Media Data Types
This page describes all the Object types defined and used by Media activities.
Transcript
Properties
| Property | Type | Description |
|---|---|---|
| Language | String | The language of the audio. |
| Text | String | The text extracted from the audio. |
| Segments | List<Segment> | Details segments extracted in audio transcription. |
Segment
Properties
| Property | Type | Description |
|---|---|---|
| Id | Int32 | The unique identifier of the segment. |
| Seek | Int32 | The position in the audio file where the segment begins. |
| Start | Double | The segment's start time in the audio file. It provides a specific timestamp indicating when the segment begins. |
| End | Double | The end time of the segment in the audio file. It provides a timestamp indicating when the segment ends. |
| Text | String | the transcribed text corresponding to the spoken content within the segment.

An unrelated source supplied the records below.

-- ==== Sys2Proof/Laws/MemoryKept.lean ====
section
/-! SUPPORT. What the operations of the machine do to memory. A lemma named _mem says that its operation leaves every byte
of memory as it was; one named _wf says that an operation that may write memory, or takes all of it away, keeps the canonical
form. -/

namespace Sys2Proof.Machine

/-! ## How the operations are put together -/

theorem ite_mem (c : Prop) [Decidable c] (a b : State) :
    (if c then a else b).fab.mem = if c then a.fab.mem else b.fab.mem := apply_ite (fun x => x.fab.mem) c a b

theorem foldl_mem {α : Type} (f : State → α → State) (s : State) (l : List α) (h : ∀ a x, (f a x).fab.mem = a.fab.mem) :
    (l.foldl f s).fab.mem = s.fab.mem := by
  induction l generalizing s with
  | nil => rfl
  | cons x l ih => rw [List.foldl_cons, ih, h]

theorem foldl_wf {α : Type} (f : State → α → State) (s : State) (l : List α) (w : Memory.wf s.fab.mem = true)
    (h : ∀ a x, Memory.wf a.fab.mem = true → Memory.wf (f a x).fab.mem = true) : Memory.wf (l.foldl f s).fab.mem = true := by
  induction l generalizing s with
  | nil => exact w
  | cons x l ih => exact ih _ (h _ _ w)

/-! ## Ops -/

theorem State.onVat_mem (s : State) (v : Nat) (f : Vat → Vat) : (State.onVat s v f).fab.mem = s.fab.mem := by
  unfold State.onVat
  dsimp only

theorem State.onPlane_mem (s : State) (p : Nat) (f : Plane → Plane) : (State.onPlane s p f).fab.mem = s.fab.mem := by
  unfold State.onPlane
  simp only

theorem State.onTile_mem (s : State) (v t : Nat) (f : Tile → Tile) : (State.onTile s v t f).fab.mem = s.fab.mem := by
  unfold State.onTile
  simp only

theorem State.onCtx_mem (s : State) (c : Nat) (f : Ctx → Ctx) : (State.onCtx s c f).fab.mem = s.fab.mem := by
  unfold State.onCtx
  simp only

theorem State.onCream_mem (s : State) (c : Nat) (f : Cream → Cream) : (State.onCream s c f).fab.mem = s.fab.mem := by
  unfold State.onCream
  simp only

theorem State.onEngine_mem (s : State) (e : Nat) (f : Engine → Engine) : (State.onEngine s e f).fab.mem = s.fab.mem := by
  unfold State.onEngine
  simp only

theorem State.onPort_mem (s : State) (p : Nat) (f : Port → Port) : (State.onPort s p f).fab.mem = s.fab.mem := by
  unfold State.onPort
  simp only

theorem State.onRing_mem (s : State) (e : Nat) (f : Ring → Ring) : (State.onRing s e f).fab.mem = s.fab.mem := by
  unfold State.onRing
  dsimp only

theorem State.onStack_mem (s : State) (k : Nat) (f : Stack → Stack) : (State.onStack s k f).fab.mem = s.fab.mem := by
  unfold State.onStack
  dsimp only

theorem State.onPseudo_mem (s : State) (p : Nat) (f : Pseudo → Pseudo) : (State.onPseudo s p f).fab.mem = s.fab.mem := by
  unfold State.onPseudo
  simp only

theorem State.onLink_mem (s : State) (l : Nat) (f : Link → Link) : (State.onLink s l f).fab.mem = s.fab.mem := by
  unfold State.onLink
  simp only

theorem State.onCage_mem (s : State) (m : Nat) (f : Cage → Cage) : (State.onCage s m f).fab.mem = s.fab.mem := by
  unfold State.onCage
  simp only

theorem State.onSector_mem (s : State) (j : Nat) (f : Sector → Sector) : (State.onSector s j f).fab.mem = s.fab.mem := by
  unfold State.onSector
  dsimp only

theorem State.onQp_mem (s : State) (q : Nat) (f : Qp → Qp) : (State.onQp s q f).fab.mem = s.fab.mem := by
  unfold State.onQp
  simp only

theorem State.onSession_mem (s : State) (k : Nat) (f : Session → Session) : (State.onSession s k f).fab.mem = s.fab.mem := by
  unfold State.onSession
  dsimp only

theorem State.takeFree_mem (s : State) : (State.takeFree s).2.fab.mem = s.fab.mem := by
  unfold State.takeFree
  simp only

/-! ## Cells -/

theorem State.spray_mem (s : State) (d : Nat) (js : List Nat) : (State.spray s d js).2.fab.mem = s.fab.mem := by
  unfold State.spray
  dsimp only
  repeat' split
  all_goals simp

theorem State.sendLink_mem (s : State) (l : Nat) (c : Cell) : (State.sendLink s l c).fab.mem = s.fab.mem := by
  unfold State.sendLink
  simp only [State.onLink_mem]

theorem State.fly_mem (s : State) (c : Cell) : (State.fly s c).fab.mem = s.fab.mem := by
  unfold State.fly
  simp only

theorem State.launch_mem (s : State) (c : Cell) : (State.launch s c).fab.mem = s.fab.mem := by
  grind [State.launch, State.fly_mem, State.spray_mem, State.sendLink_mem, foldl_mem]

theorem State.launchAll_mem (s : State) (cs : List Cell) : (State.launchAll s cs).fab.mem = s.fab.mem := by
  unfold State.launchAll
  simp only [State.launch_mem, implies_true, foldl_mem]

theorem State.relaunch_mem (s : State) : (State.relaunch s).fab.mem = s.fab.mem := by
  unfold State.relaunch
  simp only [State.launchAll_mem]

theorem State.drainLink_mem (s : State) (l : Nat) : (State.drainLink s l).fab.mem = s.fab.mem := by
  unfold State.drainLink
  simp only [State.sendLink_mem, State.onLink_mem, implies_true, foldl_mem]

theorem State.takeTag_mem (s : State) (port : Nat) : (State.takeTag s port).2.fab.mem = s.fab.mem := by
  unfold State.takeTag
  simp only

theorem State.withhold_mem (s : State) (port : Nat) (tag : W16) (dpkg : Nat) : (State.withhold s port tag dpkg).fab.mem =
    s.fab.mem := by
  unfold State.withhold
  simp only

theorem State.sendMsg_mem (s : State) (issuer : Issuer) (dpkg dport mailbox : Nat) (m : List Byte) : (State.sendMsg s issuer
    dpkg dport mailbox m).fab.mem = s.fab.mem := by
  unfold State.sendMsg
  dsimp only
  simp [State.takeTag_mem, State.launchAll_mem]

/-! ## Records -/

theorem State.hostSend_mem (s : State) (x : HostTx) : (State.hostSend s x).fab.mem = s.fab.mem := by
  unfold State.hostSend
  simp only [ite_mem, ite_self]

theorem State.sealTo_mem (s : State) (k : Nat) (m : List Byte) : (State.sealTo s k m).fab.mem = s.fab.mem := by
  unfold State.sealTo
  simp only [State.onSession_mem, State.hostSend_mem, ite_mem, ite_self]

theorem State.sendNotification_mem (s : State) (n : Notification) : (State.sendNotification s n).fab.mem = s.fab.mem := by
  unfold State.sendNotification
  simp only [State.sealTo_mem, State.sendMsg_mem, ite_mem, ite_self, implies_true, foldl_mem]

theorem State.addNotification_mem (s : State) (opcode : W16) (payload : List Byte) : (State.addNotification s opcode
    payload).2.fab.mem = s.fab.mem := by
  unfold State.addNotification
  simp only [State.sendNotification_mem]

theorem State.pushRecord_mem (s : State) (r : ErrRec) : (State.pushRecord s r).fab.mem = s.fab.mem := by
  unfold State.pushRecord
  dsimp only
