-- ==== Sys2Proof/Tests/Slice0.lean ====
section
/-! SUPPORT. Tests: an ill-formed command for each check of WellFormed.lean, the manual's worked examples and the published vectors of
the standards it names, and for each statement of Certificates/Slice0/Obligations.lean states and operands that meet its hypotheses
together, clause by clause. -/

namespace Sys2Proof.Tests
open Sys2Proof Sys2Proof.Machine

/-! ## Ill-formed commands -/

theorem test_wf_load_zero_extends_no_doubleword : Instr.wf (.seqLoad 0 1 2 0 3 true) = false := by decide
theorem test_wf_cell_carries_its_opcode : Instr.wf (.ld { hdr := 0, payload := 0 }) = false ∧ Instr.wf (.abort { hdr := 0, payload := 0 }) = false := by decide
theorem test_wf_dip_code_has_16_bits : Instr.wf (.acquisitionComplete 0 [{ code := 65536, amps := [] }]) = false := by decide
theorem test_wf_group_has_8_cells : Instr.wf (.linkGroupReceive 0 0 true (List.replicate 9 { hdr := 0, payload := 0 })) = false := by decide
theorem test_wf_notice_has_32_bytes : Instr.wf (.linkStateNotice 1 []) = false := by decide
theorem test_wf_acceptance_has_32_powers : Instr.wf (.acceptanceComplete 0 { failedStep := none, powers := [], serial := 0 }) = false := by decide
theorem test_wf_line_sample_has_32_powers : Instr.wf (.linePowerSample 0 []) = false := by decide
theorem test_wf_sensor_is_in_place :
    Instr.wf (.thermalSample [{ region := .field 1, sensor := 2, value := 40 }]) = false ∧
    Instr.wf (.sensorSelfCheck [(.stack 0, 4)]) = false ∧ Instr.wf (.sensorSelfCheck [(.cage 0, 1)]) = false := by decide
theorem test_wf_finish_signature : Instr.wf (.finishH 1 []) = false := by decide
theorem test_wf_unlock_key_and_signature : Instr.wf (.unlockResponse (List.replicate 133 0) []) = false ∧
    Instr.wf (.unlockResponse [] (List.replicate 132 0)) = false := by decide +kernel

/-! ## Worked examples (03, 06, 10) and published vectors (FIPS 180-4, FIPS 197, the GCM paper's case 13) -/

theorem test_log8_products : log8Product 0x5C 0xB0 = .fin true 0xB504F3 (-22) ∧ log8Product 0x21 0x38 = .fin false 0x8B95C2 (-28) := by decide
theorem test_fp32_to_e4m3 :
    toElem 5 false .rne (ofFp32 0x3E99999A) = (0x2A, fNX) ∧ toElem 5 false .rne (ofFp32 0x43960000) = (0x79, fNX) ∧
    toElem 5 false .rne (ofFp32 0x43E60000) = (0x7E, fNX) ∧ toElem 5 false .rne (ofFp32 0x43EB0000) = (0x7E, fSAT ||| fNX) ∧
    toElem 5 true .rne (ofFp32 0x43EB0000) = (0x7F, fOF ||| fNX) ∧ toElem 5 false .rne (ofFp32 0xBA9D4952) = (0x81, fUF ||| fNX) := by decide +kernel
theorem test_partial_sums_in_two_orders :
    (laneAdd (laneAdd 0x4B800000 0x3F800000).1 0x3F800000).1 = 0x4B800000 ∧
    (laneAdd (laneAdd 0x3F800000 0x3F800000).1 0x4B800000).1 = 0x4B800001 := by decide
theorem test_hbm_place_one_address : hbmPseudo 0 0x012345678900 = 936 ∧ hbmIndex 0x012345678900 = 0x2468AC := by decide
theorem test_hbm_colliding_stride : hbmPseudo 0 (0x80100 * 2) = 0 ∧ hbmPseudo 1 (0x80100 * 1) = 3 ∧ hbmPseudo 1 (0x80100 * 2) = 6 := by decide
theorem test_sha512_abc : beNat (sha512 (ascii "abc")) =
    0xddaf35a193617abacc417349ae20413112e6fa4e89a97ea20a9eeee64b55d39a2192992a274fc1a836ba3c23a3feebbd454d4423643ce80e2a9ac94fa54ca49f := by
  decide +kernel
theorem test_aes256_block : beNat (aesBlock (aesKeys ((List.range 32).map (BitVec.ofNat 8))) (beBytes 16 0x00112233445566778899aabbccddeeff)) =
    0x8ea2b7ca516745bfeafc49904b496089 := by decide +kernel
theorem test_gcm_empty : beNat (gcmSeal (List.replicate 32 0) (List.replicate 12 0) [] []) = 0x530f8afbc74536b9a963b4f1c4cb738b := by
  decide +kernel
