-- ==== Sys2Proof/Machine/CmdOps.lean ====
section
/-!
DEFINITION. Machine/CmdOps.lean: accepted state-changing commands (R29): what each starts when its turn comes, and how it completes.
-/

namespace Sys2Proof.Machine

/-- The state that a state-changing command reaches, with its cause code (R27). -/
def cmdTarget (opcode : Nat) : DevState × Nat :=
  if opcode = Op.ARM then (.armed, 0x20)
  else if opcode = Op.START_SENSING then (.sensing, 0x21)
  else if opcode = Op.STOP_SENSING then (.armed, 0x22)
  else if opcode = Op.DISARM then (.standby, 0x23)
  else if opcode = Op.CALIBRATE_FULL then (.calibrating, 0x41)
  else if opcode = Op.FORCE_SAFE then (.safe, 0x50)
  else (.standby, 0x24)

/-- The state against which the next command is judged (R29): the one that the last accepted command will reach. -/
def State.judged (s : State) : DevState :=
  match s.sys.cmds.getLast? with
  | some c => (cmdTarget c.opcode).1
  | none => s.dev

/-- R138: the planner plans from the first column of the next frame, with which a takeover resumes (R393). -/
def State.resetPlan (s : State) : State :=
  let gone := s.plan.cols.entries.filterMap fun e => match e.2 with
    | some c => if c.startNs.isNone ∧ ¬ c.closed then some e.1 else none
    | none => none
  let s := s.each gone fun s k => s.setCol k none
  let fr := (s.frameNo + 1) % 2 ^ 32
  let s := s.setRed { s.red with takeover := s.red.takeover.map fun k => { k with resume := k.resume.map fun _ => colKey fr (sweepCol s.columns fr 0) } }
  { s with plan := { s.plan with
    planFrame := fr, planNext := 0, residue := 0, queue := s.plan.queue.filter (fun q => !gone.contains q.key), fifo := [] } }

/-- Take the first accepted command off and make its transition. -/
def State.completeCmd (s : State) : State :=
  match s.sys.cmds with
  | [] => s
  | c :: rest =>
    let t := cmdTarget c.opcode
    ({ s with sys := { s.sys with cmds := rest } }).transition t.1 (if c.opcode = Op.FORCE_SAFE then c.code else t.2) true

/-- What the first accepted command starts when its turn comes. -/
def State.startCmd (s : State) (opcode : Nat) : State :=
  if opcode = Op.ARM then s.powerMirror.biasArm.startSpan.resetPlan
  else if opcode = Op.START_SENSING then s.startFade
  else if opcode = Op.DISARM then ((s.endScan).parkAxis 0 true).parkAxis 1 true
  else if opcode = Op.RECOVER then (s.parkAxis 0 true).parkAxis 1 true
  else s

/-- Start the first accepted command if it has not started; `DISARM` and `RECOVER` complete once both axes are off (R140), a `FORCE_SAFE` accepted behind others at once,
and the next one then has its turn. -/
def State.runCmds : Nat → State → State
  | 0, s => s
  | fuel + 1, s =>
    match s.sys.cmds with
    | [] => s
    | c :: rest =>
      let s : State := if c.started then s
        else ({ s with sys := { s.sys with cmds := { c with started := true } :: rest } }).startCmd c.opcode
      if (c.opcode = Op.DISARM ∨ c.opcode = Op.RECOVER) ∧ s.axesOff then
        ((s.setWag { s.wag with powerAt := none }).completeCmd).runCmds fuel
      else if c.opcode = Op.FORCE_SAFE ∧ s.dev.scanning then s.completeCmd.runCmds fuel
      else s

/-- The first command's transition is made, and the next has its turn. -/
def State.cmdDone (s : State) : State := s.completeCmd.runCmds 8

/-- A command whose own transition cannot complete is cancelled, with all behind it (R29, R138). -/
def State.cmdFails (s : State) : State := s.cancelCmds 0 0

/-- What a frame boundary does to the first accepted command (R27, R421). -/
def State.boundaryCmd (s : State) (startFull : State → State) : State :=
  match s.sys.cmds with
  | [] => s
  | c :: rest =>
    if c.opcode = Op.START_SENSING then (if c.ready then s.cmdDone else s)
    else if c.opcode = Op.STOP_SENSING then (if s.dev.emitting then s.cmdDone else s)
    else if c.opcode = Op.CALIBRATE_FULL then
      (if s.dev.emitting then (startFull { s with sys := { s.sys with cmds := rest } }).runCmds 8 else s)
    else s

end Sys2Proof.Machine
end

Converts the spoken words into written text during audio transcription, and this property stores that textual representation. |
| Tokens | List<Int32> | Details about transcription. |
| Temperature | Double | The intensity or significance of the speech content within the segment, which could help prioritize or categorize segments during transcription. |
| AvgLogprob | Double | The average logarithmic probability associated with the transcription of the segment. |
| CompressionRatio | Double | The degree to which it compresses the audio data. |
| NoSpeechProb | Double | The probability of absence of speech within the segment. |
| Confidence | Double | confidence level or certainty associated with the transcription of the segment. A numerical value indicates the degree of confidence in the accuracy of the transcribed text. |
| Words | List<Word> | A list of individual words extracted from the transcribed text. |
Word
Properties
| Property | Type | Description |
|---|---|---|
| Text | String | The text representation of an individual word within the transcribed segment. |
| Start | Double | The start time of the Word within the audio segment. |
| End | Double | The end time of the Word within the audio segment. |
| Confidence | Double | the confidence level or certainty associated with the transcription of the Word. A numerical value indicates the degree of confidence in the accuracy of transcribing that specific Word. |
TranscriptSearchResult
Properties
| Property | Type | Description |
|---|---|---|
| Search Text | String | The text for the time slots were extracted. |
| Segments | List<FoundSegment> | The segments found for the given text. |
FoundSegment
Properties
| Property | Type | Description |
|---|---|---|
| Id | Int32 | The unique identifier of the segment. |
| Seek | Int32 | The position in the audio file where the segment begins. |
| Start | Double | The segment's start time in the audio file. It provides a specific timestamp indicating when the segment begins. |
| End | Double | The end time of the segment in the audio file. It provides a timestamp indicating when the segment ends. |
| Text | String | the transcribed text corresponding to the spoken content within the segment. The spoken words it converts into written text during audio transcription, and this property stores that textual representation. |
| Words | List<FoundWord> | A list of individual words extracted from the transcribed text. |
FoundWord
Properties
| Property | Type | Description |
|---|---|---|
| Text | String | The text representation of an individual word within the transcribed segment. |
| Start | Double | The start time of the Word within the audio segment. |
| End | Double | The end time of the Word within the audio segment. |